What are the function of each string prefix in Python?

Asked

Viewed 1,259 times

5

In Python, we often see strings with a prefix, such as below, where the prefix is used r:

r"""OS routines for NT or Posix depending on what system we're on.
This exports:
  - all functions from posix or nt, e.g. unlink, stat, etc.
  - os.path is either posixpath or ntpath
  - os.name is either 'posix' or 'nt'
  - os.curdir is a string representing the current directory (always '.')
  - os.pardir is a string representing the parent directory (always '..')
  - os.sep is the (or a most common) pathname separator ('/' or '\\')
  - os.extsep is the extension separator (always '.')
  - os.altsep is the alternate pathname separator (None or '/')
  - os.pathsep is the component separator used in $PATH etc
  - os.linesep is the line separator in text files ('\r' or '\n' or '\r\n')
  - os.defpath is the default search path for executables
  - os.devnull is the file path of the null device ('/dev/null', etc.)
Programs that import and use 'os' stand a better chance of being
portable between different platforms.  Of course, they must then
only use functions that are defined by all platforms (e.g., unlink
and opendir), and leave all pathname manipulation to os.path
(e.g., split and join).
"""

Excerpt from module source code os, accessed via official repository.

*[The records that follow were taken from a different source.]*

-- ==== Sys2Proof/Machine/Brake.lean ====
section
/-! DEFINITION. Brake tests and the maintenance reset (R185 to R193). The conditions of R187 are judged at the group
task's action instant, which leaves `TEST_GO` for the test that starts TOFS later. -/

namespace Sys2Proof.Machine
open Reg Hid

/-- Milliseconds of operating time since a test of the group last passed, or since start-up where it has not passed since
(R187). -/
def State.testAge (s : State) (g : Nat) (dark : Bool) : Nat :=
  let age := s.get (if dark then BRK_DARKAGE_AGE g else BRK_BRIGHTAGE_AGE g)
  if age = 2 ^ 32 - 1 then (s.opTime + 2 ^ 32 - s.get START_OP) % 2 ^ 32 else age

/-- A test falls due PER seconds of operating time after it last passed, or after start-up (R185 to R187). -/
def execTestDue (g : Nat) (dark : Bool) (s : State) : Host.Outcome State Fault Refusal :=
  occurs (decide (g < 16) && s.grpOn g && s.on (if dark then BRK_DARK_EN g else BRK_BRIGHT_EN g) &&
      decide (1000 * s.get (if dark then BRK_DARK_PER g else BRK_BRIGHT_PER g) ≤ s.testAge g dark)) s fun s =>
    s.set (if dark then BRK_STAT_DARKDUE g else BRK_STAT_BRIGHTDUE g) 1

/-- No lane holds the group: a hold in any lane cancels the start of a test (R189). -/
def State.unheld (s : State) (g : Nat) : Bool := (s.holders g).isEmpty

/-- The instant at which a pulse of the group starts: TOFS after the action instant (R187). -/
def State.pulseStart (s : State) (g : Nat) : Nat :=
  s.get (LAST_A (s.get (BRK_CFG_TASK g))) + s.get (BRK_TWIN_TOFS g) * grainsUs

/-- Starts a pulse: the lanes in the vote that are in `from` go to `to`, the window opens and each lane looks at its
readback (R185, R186, R188). -/
def State.startPulse (s : State) (g kind : Nat) (frm goal : GrpState) : State :=
  let s := s.elapseTo (s.pulseStart g)
  let s := (((s.set (PULSE g) kind).set (PULSE_AT g) s.now).set (WIN g) kind).set (TEST_GO g) 0
  let s := s.each Lane.all fun s l =>
    let s := s.set (SEEN l.idx g) 0
    if s.voting l && s.grp g l == frm then s.set (BRK_STAT_ST g l.idx) goal.code else s
  let s := s.driveGroup g
  s.each Lane.all fun s l => s.noteReadback l g

/-- The dark pulse starts, unless a lane holds: then the start is cancelled and the test stays due (R185, R189). -/
def execDarkTest (g : Nat) (s : State) : Host.Outcome State Fault Refusal :=
  occurs (decide (g < 16) && s.get (TEST_GO g) == 1 && !s.blk 4) s fun s =>
    if s.unheld g && !s.safe then (s.startPulse g 1 .released .dark).set (DARK_FORCE g) 0 else s.set (TEST_GO g) 0

/-- The bright pulse starts, unless a lane holds (R186, R189). -/
def execBrightTest (g : Nat) (s : State) : Host.Outcome State Fault Refusal :=
  occurs (decide (g < 16) && s.get (TEST_GO g) == 2 && !s.on (AGREE (s.get (BRK_CFG_TASK g))) && !s.blk 4) s fun s =>
    if s.unheld g && !s.safe then s.startPulse g 2 .applied .bright else s.set (TEST_GO g) 0

/-- The width of the pulse or window of a kind of test (R185, R186). -/
def State.pulseWidth (s : State) (g kind : Nat) : Nat :=
  (if kind = 1 then s.get (BRK_DARK_WIDTH g) else s.get (BRK_BRIGHT_WIDTH g)) * 4 * grainsUs

/-- A pulse in progress runs to its end, in every lane that still pulses; a hold or a latch has ended it in the others (R189,
R193). -/
def State.pulseOver (s : State) (g : Nat) : State :=
  if s.on (PULSE g) then
    let s := (s.elapseTo (s.get (PULSE_AT g) + s.pulseWidth g (s.get (PULSE g)))).set (PULSE g) 0
    let s := s.each Lane.all fun s l => match s.grp g l with
      | .dark => s.set (BRK_STAT_ST g l.idx) GrpState.released.code
      | .bright => s.set (BRK_STAT_ST g l.idx) GrpState.applied.code
      | _ => s
    s.driveGroup g
  else s

/-- A pulse ends (R185, R186, R189, R193). -/
def execPulseEnd (g : Nat) (s : State) : Host.Outcome State Fault Refusal :=
  occurs (decide (g < 16) && s.on (PULSE g)) s fun s => s.pulseOver g

/-- A passed test: its age, its due state and its count (R188). -/
def State.testPassed (s : State) (g kind : Nat) : State :=
  if kind = 1 then
    (((s.set (BRK_DARKAGE_AGE g) 0).set (BRK_STAT_DARKDUE g) 0).set (BRK_STAT_DARKRES g) 1).inc (BRK_TCNT_DARK_PASS g)
  else
    (((s.set (BRK_BRIGHTAGE_AGE g) 0).set (BRK_STAT_BRIGHTDUE g) 0).set (BRK_STAT_BRIGHTRES g) 1).inc
      (BRK_TCNT_BRIGHT_PASS g)

/-- A failed test: the latch, its event and flag (R190). -/
def State.testFailed (s : State) (g kind mask : Nat) : State :=
  let rb := s.get (BRK_CFG_RBCH g)
  let s := if kind = 1 then
      ((s.set (BRK_STAT_DARKRES g) 2).raise (BRK_EVT_DARKFAIL g) (BRK_EVCNT_FAULT_CNT g)).ev 0x4003 0 rb g mask
    else ((s.set (BRK_STAT_BRIGHTRES g) 2).raise (BRK_EVT_BRIGHTFAIL g) (BRK_EVCNT_FAULT_CNT g)).ev 0x4004 0 rb g mask
  s.latchGroup g kind

/-- The verdict of a group: three lanes by majority, two only when both pass (R188). -/
def testVerdict (results : List Bool) : Bool :=
  if results.length = 3 then decide (2 ≤ (results.filter id).length) else results.all id

/-- The test window ends, RBLAG after the pulse: the lanes' results form the verdict (R188, R190). -/
def execTestWindowEnd (g : Nat) (s : State) : Host.Outcome State Fault Refusal :=
  occurs (decide (g < 16) && s.on (WIN g)) s fun s =>
    let kind := s.get (WIN g)
    let s := (s.pulseOver g).elapseTo (s.get (PULSE_AT g) + s.pulseWidth g kind + s.get (BRK_TWIN_RBLAG g) * grainsUs)
    let ls := Lane.all.filter s.inVote
    let pass := testVerdict (ls.map fun l => s.on (SEEN l.idx g))
    let minority := ls.filter fun l => s.on (SEEN l.idx g) != pass
    let mask := laneMask fun l => ls.contains l && !s.on (SEEN l.idx g)
    let s := s.set (WIN g) 0
    let s := if ls.length = 3 then
        s.each minority fun s l =>
          ((s.raise (BRK_EVT_TDISSENT g) (BRK_EVCNT_FAULT_CNT g)).inc (XCH_SDCNT_CNT l.idx)).ev 0x400A l.code
            (s.get (BRK_CFG_RBCH g)) g (kind - 1)
      else s
    if pass then s.testPassed g kind else s.testFailed g kind mask

/-- The groups of a mask. -/
def maskGroups (mask : Nat) : List Nat := groups.filter fun g => mask.testBit g

/-- Why a maintenance reset is refused, 0 for none, in the order of R192. -/
def State.resetRefusal (s : State) (mask : Nat) : Nat :=
  let gs := maskGroups mask
  if s.safe then 4
  else if groups.any fun g => s.on (RST_PEND g) then 3
  else if !s.maintPermit then 1
  else if gs.any fun g => !s.grpOn g then 5
  else if gs.isEmpty || gs.any fun g => !s.latched g then 2
  else 0

/-- A request to clear brake group latches, from BRK_MRST (source 0) or the host ring (1) (R192). -/
def State.brakeReset (s : State) (mask src : Nat) : State :=
  let r := s.resetRefusal mask
  let s := (s.set BRK_MRSTAT_REASON r).set BRK_MRSTAT_GROUPS mask
  if r = 0 then
    let s := ((s.set BRK_MRSTAT_OUTCOME 1).set RST_AT s.now).set RST_SRC src
    s.each (maskGroups mask) fun s g => s.set (RST_PEND g) 1
  else (s.set BRK_MRSTAT_OUTCOME 3).ev 0x4009 0 r mask src

/-- BRK_MRST.GO (R192). -/
def execMaintenanceReset (mask : Nat) (s : State) : Host.Outcome State Fault Refusal :=
  occurs (decide (mask < 65536)) s fun s => (s.set BRK_MRST_GROUPS mask).brakeReset mask 0

end Sys2Proof.Machine
end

  • What are all the existing prefixes in Python?
  • What is the function of each prefix?
  • What impact the prefix has on the value, type and size of the string?

It is desirable that the answer address both for version 2 and 3 of the language, as well as describe the differences, if any, between the versions.

  • https://answall.com/q/80545/101

2 answers

4


So - come on - when I say Python, I’m talking about Python3; let’s assume that Python2 is a thing of the past. (I speak of the strings in Python2, but it is just one of the points where there has been the biggest change)

  • Use of ' or " to delimit strings: there is no difference. Use whatever you prefer or whatever is most convenient to delimit your strings of any kind.

  • Use of triple quotes - """ or ''': indicates that the string only ends when you find a corresponding triple quotes and will include everything in the way: other quotes, line changes, etc... it is ideal to put small snippets of other languages, such as SQL or HTML when necessary, or to put comments that include documentation.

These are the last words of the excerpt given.